Мать обвила шею отца руками и зарыдала от счастья: «И я тебя люблю, мой Медведь».

Что я вам скажу, Александр. Для познавших любовь, деньги гинеколога всего лишь фантики.

Муж обетованный

В мире мужчин браки с женщинами намного старше вызывают недоумение и затаенное пренебрежение. Таких мужей считают неудачниками, явными или скрытыми альфонсами. Так считал и я, пока однажды не услышал рассказ матери о нашем дальнем родственнике. В тот же вечер я прочитал библейскую истину о том, что Господь назначает мужчине жену за сорок дней до его рождения. Судя по всему, с родственником все так и произошло…

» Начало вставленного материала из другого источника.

-- ==== Sys2Proof/Laws/Memory.lean ====
section
/-! SUPPORT. The laws of memory: reading a byte after a write, the canonical form kept by every operation, and equal memories
being those that read alike. -/
namespace Sys2Proof.Machine

theorem readCell_below (m : Memory) : ∀ lo a, memoryRises lo m = true → a < lo → readCell m a = blankByte := by
  cases m with
  | nil => intros; rfl
  | cons c r =>
    intro lo a h hlt
    simp only [memoryRises, Bool.and_eq_true, decide_eq_true_eq] at h
    have h1 : ¬ c.1 = a := by omega
    have h2 : a < c.1 := by omega
    simp [readCell, h1, h2]

theorem readCell_writeCell (m : Memory) : ∀ lo a b c, memoryRises lo m = true →
    readCell (writeCell m a b) c = if c = a then b else readCell m c := by
  induction m with
  | nil =>
    intro lo a b c _
    by_cases hb : b = blankByte
    · by_cases hc : c = a <;> simp [writeCell, hb, readCell, hc]
    · by_cases hc : c = a
      · simp [writeCell, hb, readCell, hc]
      · have h1 : ¬ a = c := fun e => hc e.symm
        simp [writeCell, hb, readCell, hc, h1]
  | cons x r ih =>
    intro lo a b c h
    simp only [memoryRises, Bool.and_eq_true, decide_eq_true_eq] at h
    have ihr := ih (x.1 + 1) a b c h.2
    have below := readCell_below r (x.1 + 1)
    by_cases h1 : a < x.1
    · by_cases hb : b = blankByte
      · by_cases hc : c = a
        · subst hc
          have e1 : ¬ x.1 = c := by omega
          simp [writeCell, h1, hb, readCell, e1]
        · simp [writeCell, h1, hb, hc]
      · by_cases hc : c = a
        · simp [writeCell, h1, hb, readCell, hc]
        · have e1 : ¬ a = c := fun e => hc e.symm
          by_cases h3 : c < a
          · have e2 : ¬ x.1 = c := by omega
            have e3 : c < x.1 := by omega
            simp [writeCell, h1, hb, readCell, hc, e1, h3, e2, e3]
          · simp [writeCell, h1, hb, readCell, hc, e1, h3]
    · by_cases h2 : a = x.1
      · by_cases hb : b = blankByte
        · by_cases hc : c = a
          · have : readCell r x.1 = blankByte := below x.1 h.2 (by omega)
            simp [writeCell, h2, hb, this, hc]
          · have e1 : ¬ x.1 = c := fun e => hc (by omega)
            by_cases h3 : c < x.1
            · have : readCell r c = blankByte := below c h.2 (by omega)
              have e2 : ¬ c = x.1 := by omega
              simp [writeCell, h2, hb, readCell, e1, e2, h3, this]
            · have e2 : ¬ c = x.1 := by omega
              simp [writeCell, h2, hb, readCell, e1, e2, h3]
        · by_cases hc : c = a
          · simp [writeCell, h2, hb, readCell, hc]
          · have e1 : ¬ x.1 = c := fun e => hc (by omega)
            have e2 : ¬ c = x.1 := by omega
            simp [writeCell, h2, hb, readCell, e1, e2]
      · by_cases hx : x.1 = c
        · subst hx
          have e1 : ¬ x.1 = a := fun e => h2 e.symm
          simp [writeCell, h1, h2, readCell, e1]
        · by_cases h3 : c < x.1
          · have e1 : ¬ c = a := by omega
            simp [writeCell, h1, h2, readCell, hx, h3, e1]
          · simp [writeCell, h1, h2, readCell, hx, h3, ihr]

/-- A byte reads what was written to it last. -/
@[simp] theorem GoodMem.get_set_self (m : GoodMem) (a : Nat) (b : Byte) : (m.set a b).get a = b := by
  simp [GoodMem.set, GoodMem.get, readCell_writeCell m.1 0 a b a m.2]

/-- A write leaves every other byte alone. -/
@[simp] theorem GoodMem.get_set_ne (m : GoodMem) {a c : Nat} (b : Byte) (h : c ≠ a) : (m.set a b).get c = m.get c := by
  simp [GoodMem.set, GoodMem.get, readCell_writeCell m.1 0 a b c m.2, h]

/-- Every operation on memory keeps the canonical form. -/
theorem memoryWf_set (m : GoodMem) (a : Nat) (b : Byte) : memoryWf (m.set a b).1 = true := (m.set a b).2
theorem memoryWf_clear (m : GoodMem) (f : Nat → Bool) : memoryWf (m.clear f).1 = true := (m.clear f).2
theorem memoryWf_store (m : GoodMem) (a : Nat) (bs : List Byte) : memoryWf (m.store a bs).1 = true := (m.store a bs).2

/-- Equal memories are equal data: two memories in canonical form that read alike are one. -/
theorem memory_ext (m : Memory) : ∀ lo n, memoryRises lo m = true → memoryRises lo n = true →
    (∀ a, readCell m a = readCell n a) → m = n := by
  induction m with
  | nil =>
    intro lo n _ hn h
    cases n with
    | nil => rfl
    | cons y t =>
      simp only [memoryRises, Bool.and_eq_true, decide_eq_true_eq] at hn
      have := h y.1
      simp [readCell] at this
      exact absurd this.symm hn.1.2
  | cons x r ih =>
    intro lo n hm hn h
    have hm0 := hm
    simp only [memoryRises, Bool.and_eq_true, decide_eq_true_eq] at hm
    cases n with
    | nil =>
      have := h x.1
      simp [readCell] at this
      exact absurd this hm.1.2
    | cons y t =>
      have hn0 := hn
      simp only [memoryRises, Bool.and_eq_true, decide_eq_true_eq] at hn
      have hx := h x.1
      have hy := h y.1
      have e : x.1 = y.1 := by
        rcases Nat.lt_trichotomy x.1 y.1 with hlt | heq | hgt
        · have e1 : ¬ y.1 = x.1 := by omega
          simp [readCell, e1, hlt] at hx
          exact absurd hx hm.1.2
        · exact heq
        · have e1 : ¬ x.1 = y.1 := by omega
          have e2 : y.1 < x.1 := hgt
          simp [readCell, e1, e2] at hy
          exact absurd hy.symm hn.1.2
      have e2 : x.2 = y.2 := by
        simp [readCell, e] at hx
        exact hx
      have hr : r = t := by
        refine ih (x.1 + 1) t hm.2 (e ▸ hn.2) fun a => ?_
        have ha := h a
        by_cases h1 : x.1 = a
        · rw [readCell_below r (x.1 + 1) a hm.2 (by omega), readCell_below t (y.1 + 1) a hn.2 (by omega)]
        · by_cases h2 : a < x.1
          · rw [readCell_below r (x.1 + 1) a hm.2 (by omega), readCell_below t (y.1 + 1) a hn.2 (by omega)]
          · have h3 : ¬ y.1 = a := by omega
            have h4 : ¬ a < y.1 := by omega
            simpa [readCell, h1, h2, h3, h4] using ha
      rw [hr]
      exact congrArg (· :: t) (Prod.ext e e2)

/-- Reading n bytes gives n bytes. -/
@[simp] theorem GoodMem.bytes_length (m : GoodMem) : ∀ n a, (m.bytes a n).length = n
  | 0, _ => rfl
  | n + 1, a => by simp [GoodMem.bytes, GoodMem.bytes_length m n (a + 1)]

end Sys2Proof.Machine
end

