/-! ### `updLaunch` -/

@[simp] theorem W.updLaunch_mem (l : Nat) (f : Launch → Launch) : (w.updLaunch l f).m = w.m := rfl
@[simp] theorem W.updLaunch_agenda (l : Nat) (f : Launch → Launch) : (w.updLaunch l f).s.agenda = w.s.agenda := rfl
@[simp] theorem W.updLaunch_now (l : Nat) (f : Launch → Launch) : (w.updLaunch l f).s.now = w.s.now := rfl
@[simp] theorem W.updLaunch_epoch (l : Nat) (f : Launch → Launch) : (w.updLaunch l f).s.epoch = w.s.epoch := rfl
@[simp] theorem W.updLaunch_cycle (l : Nat) (f : Launch → Launch) : (w.updLaunch l f).s.cycle = w.s.cycle := rfl
@[simp] theorem W.updLaunch_issuer (l : Nat) (f : Launch → Launch) : (w.updLaunch l f).s.issuer = w.s.issuer := rfl
@[simp] theorem W.updLaunch_draws (l : Nat) (f : Launch → Launch) : (w.updLaunch l f).s.draws = w.s.draws := rfl
@[simp] theorem W.updLaunch_serial (l : Nat) (f : Launch → Launch) : (w.updLaunch l f).s.serial = w.s.serial := rfl
@[simp] theorem W.updLaunch_chips (l : Nat) (f : Launch → Launch) : (w.updLaunch l f).s.chips = w.s.chips := rfl
@[simp] theorem W.updLaunch_cores (l : Nat) (f : Launch → Launch) : (w.updLaunch l f).s.cores = w.s.cores := rfl
@[simp] theorem W.updLaunch_contexts (l : Nat) (f : Launch → Launch) : (w.updLaunch l f).s.contexts = w.s.contexts := rfl
@[simp] theorem W.updLaunch_groups (l : Nat) (f : Launch → Launch) : (w.updLaunch l f).s.groups = w.s.groups := rfl
@[simp] theorem W.updLaunch_blocks (l : Nat) (f : Launch → Launch) : (w.updLaunch l f).s.blocks = w.s.blocks := rfl
@[simp] theorem W.updLaunch_clusters (l : Nat) (f : Launch → Launch) : (w.updLaunch l f).s.clusters = w.s.clusters := rfl
@[simp] theorem W.updLaunch_spillStacks (l : Nat) (f : Launch → Launch) : (w.updLaunch l f).s.spillStacks = w.s.spillStacks := rfl
@[simp] theorem W.updLaunch_copies (l : Nat) (f : Launch → Launch) : (w.updLaunch l f).s.copies = w.s.copies := rfl
@[simp] theorem W.updLaunch_units (l : Nat) (f : Launch → Launch) : (w.updLaunch l f).s.units = w.s.units := rfl
@[simp] theorem W.updLaunch_waiting (l : Nat) (f : Launch → Launch) : (w.updLaunch l f).s.waiting = w.s.waiting := rfl
@[simp] theorem W.updLaunch_horizon (l : Nat) (f : Launch → Launch) : (w.updLaunch l f).s.horizon = w.s.horizon := rfl
@[simp] theorem W.updLaunch_awaited (l : Nat) (f : Launch → Launch) : (w.updLaunch l f).s.awaited = w.s.awaited := rfl
@[simp] theorem W.updLaunch_directory (l : Nat) (f : Launch → Launch) : (w.updLaunch l f).s.directory = w.s.directory := rfl
@[simp] theorem W.updLaunch_poison (l : Nat) (f : Launch → Launch) : (w.updLaunch l f).s.poison = w.s.poison := rfl
@[simp] theorem W.updLaunch_windows (l : Nat) (f : Launch → Launch) : (w.updLaunch l f).s.windows = w.s.windows := rfl
@[simp] theorem W.updLaunch_tlb (l : Nat) (f : Launch → Launch) : (w.updLaunch l f).s.tlb = w.s.tlb := rfl
@[simp] theorem W.updLaunch_apertures (l : Nat) (f : Launch → Launch) : (w.updLaunch l f).s.apertures = w.s.apertures := rfl
@[simp] theorem W.updLaunch_walks (l : Nat) (f : Launch → Launch) : (w.updLaunch l f).s.walks = w.s.walks := rfl
@[simp] theorem W.updLaunch_owners (l : Nat) (f : Launch → Launch) : (w.updLaunch l f).s.owners = w.s.owners := rfl
@[simp] theorem W.updLaunch_packets (l : Nat) (f : Launch → Launch) : (w.updLaunch l f).s.packets = w.s.packets := rfl
@[simp] theorem W.updLaunch_messages (l : Nat) (f : Launch → Launch) : (w.updLaunch l f).s.messages = w.s.messages := rfl
@[simp] theorem W.updLaunch_links (l : Nat) (f : Launch → Launch) : (w.updLaunch l f).s.links = w.s.links := rfl
@[simp] theorem W.updLaunch_transports (l : Nat) (f : Launch → Launch) : (w.updLaunch l f).s.transports = w.s.transports := rfl
@[simp] theorem W.updLaunch_off (l : Nat) (f : Launch → Launch) : (w.updLaunch l f).s.off = w.s.off := rfl
@[simp] theorem W.updLaunch_fuses (l : Nat) (f : Launch → Launch) : (w.updLaunch l f).s.fuses = w.s.fuses := rfl
@[simp] theorem W.updLaunch_outputs (l : Nat) (f : Launch → Launch) : (w.updLaunch l f).s.outputs = w.s.outputs := rfl
@[simp] theorem W.updLaunch_missing (l : Nat) (f : Launch → Launch) : (w.updLaunch l f).s.missing = w.s.missing := rfl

— Проходи, сынок, — мама шагнула в сторону и аккуратно положила небольшую стопку фотографий на стол рядом с открытым конвертом. — Надолго приехал?

— На выходные, — я обнял мать, зацепив конверт рукой. — Чьи это фотографии, мам?

— Двоюродная сестра Вера из Москвы прислала. Похвасталась сыном. Пишет, что в посольстве работает. На каких-то заграничных островах с семьей отдыхал. Хороший у Веры сын, серьезный. Матеев корень. Думал ли дядя Матвей, что его родня по заграницам разъезжать будет!?

— Дядя Матвей? О нем я ничего не слышал… кто он? расскажи…

— Хорошо! Присаживайся, но история длинная.

Деревня наша большая — до самого леса тянулась. И даже в лесу небольшой хуторок приблудился. В нем до войны жила семья. Зажиточная по тем временам: хозяин, хозяйка и двое мальчишек. Старший Иван и младший Матвей, или Матей, как его деревенские называли.

Но однажды беда об их гвоздь юбку порвала. Хозяин упал с лошади и вскоре умер. Жена долго не горевала и завела любовника из городских. Через месяц возлюбленный поставил условия: «Копаться в земле я не буду. И твоя ребятня мне не нужна. Поедешь со мной в город одна, там и заживем красиво. А дети не пропадут — у тебя сколько родственников!»

Бросила хозяйка сыновей и укатила с любовником. До сего дня о ней ничего не слышно. Старшему к тому времени лет шестнадцать исполнилось, а Матею тринадцать.

Иван пожил с братом полгода и уехал куда-то на заработки. Как в воду канул.

А Матей за хозяина остался. С ног мальчишка валился. Шутка ли: в тринадцать лет управляться с тремя коровами, свиньями, гусями, курами и земелькой возле леса. Родственники из деревни, конечно, помогали. Но много ли поможешь за две версты, когда коровы недоенные мычат и своих сопливых с десяток у каждого?

Собралась родня перед Покровом на совет. Долго решали, чем помочь Матвейке, как жизнь его устроить. Не одну чверть самогона выпили, но путного в головы ничего не приходило.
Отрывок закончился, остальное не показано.